No doubt important factors shaping our history are beyond our control. Droughts and floods, eruptions of volcanoes, the fertility of the soil in some places, its barrenness in others, mountain barriers and the navigability of rivers are examples of factors that affect the course of human events. We need, however, to hold on to the idea that human beings have a hand in the shaping of the future. For example, the development of skills, of science and technologies have led to significant developments and have become explosive in the past hundred years or so. Matching them are developments in social organisation, large scale planning and growing political complexity. I am, of course, not suggesting that all this has been achieved by philosophy. There are, however, two points which need making. Firstly, we need to avoid the idea that philosophy is the preserve of a small select group of professionals. There is something of a philosophic spirit in most of us. When children ask not only how, but why, when we pass from technicalities to attempts to grasp the wider picture, when we try to unite the separate bits of an idea in our mind, we have tiptoed across the frontier that divides everyday concerns from philosophy. Philosophy is the unceasing human struggle to come to terms with life.
The other point is that the activities I have mentioned such as scientific progress and political developments have been triggered and furthered by philosophical speculation.
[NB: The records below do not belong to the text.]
-- ==== Sys2Proof/Machine/Load.lean ====
section
/-! DEFINITION. The host's load of a program's bytes, from outside the machine (spec/60_exceptions.md R340 (a); log entries 3 and 16). -/

namespace Sys2Proof.Machine

/-- Whether the byte at an address can be placed from outside and then fetched. -/
def State.holdsCode (s : State) (a : Word) : Bool :=
  !s.isBlocked a &&
  match ownerOf a with
  | .rom _ | .vram _ | .wram _ | .hram _ => true
  | _ => false

/-- The byte an address shows, set from outside. -/
def State.placeByte (s : State) (a : Word) (v : Byte) : State :=
  match ownerOf a with
  | .rom n => { s with cart := { s.cart with rom := s.cart.rom.write (cartRomIndex s.cart n) v } }
  | .vram off => { s with vram := s.vram.write off v }
  | .wram off => { s with wram := s.wram.write off v }
  | .hram off => { s with hram := s.hram.write off v }
  | _ => s

/-- Three bytes from `a` on. -/
def State.placeCode (s : State) (a : Word) (b : Byte × Byte × Byte) : State :=
  ((s.placeByte a b.1).placeByte (a + 1) b.2.1).placeByte (a + 2) b.2.2

/-- The state whose next step is an instruction fetch at PC: no host event, no standing fault, not halted, no HALT bug,
and no dispatch. -/
def State.readyToFetch (s : State) : State :=
  { s with
    inputs := []
    cpu := { s.cpu with
      fault := none
      halted := false
      haltBug := false
      ime := if s.pending = 0 then s.cpu.ime else false } }

/-- PC where it is if the three bytes there can hold code, else HRAM's first byte. -/
def State.codePc (s : State) : Word :=
  if s.holdsCode s.cpu.pc && s.holdsCode (s.cpu.pc + 1) && s.holdsCode (s.cpu.pc + 2) then s.cpu.pc else 0xFF80

/-- The three bytes placed where the next step fetches. -/
def State.withCode (s : State) (b : Byte × Byte × Byte) : State :=
  (s.readyToFetch.setPc s.codePc).placeCode s.codePc b

end Sys2Proof.Machine
end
The development of an atomic theory long before it became a scientific enterprise is a prime example. It is also clear that at the heart of Einstein’s theories, based though they are on mathematical calculations, there is philosophical reflection on time. Conditioned though we are by many factors, we are not puppets on a string. To think of philosophy as choreographing history is to reassert that the human spirit can guide our steps through time.
© PROFESSOR PETER RICKMAN 2003
Peter Rickman is visiting professor of Philosophy at the City University, London.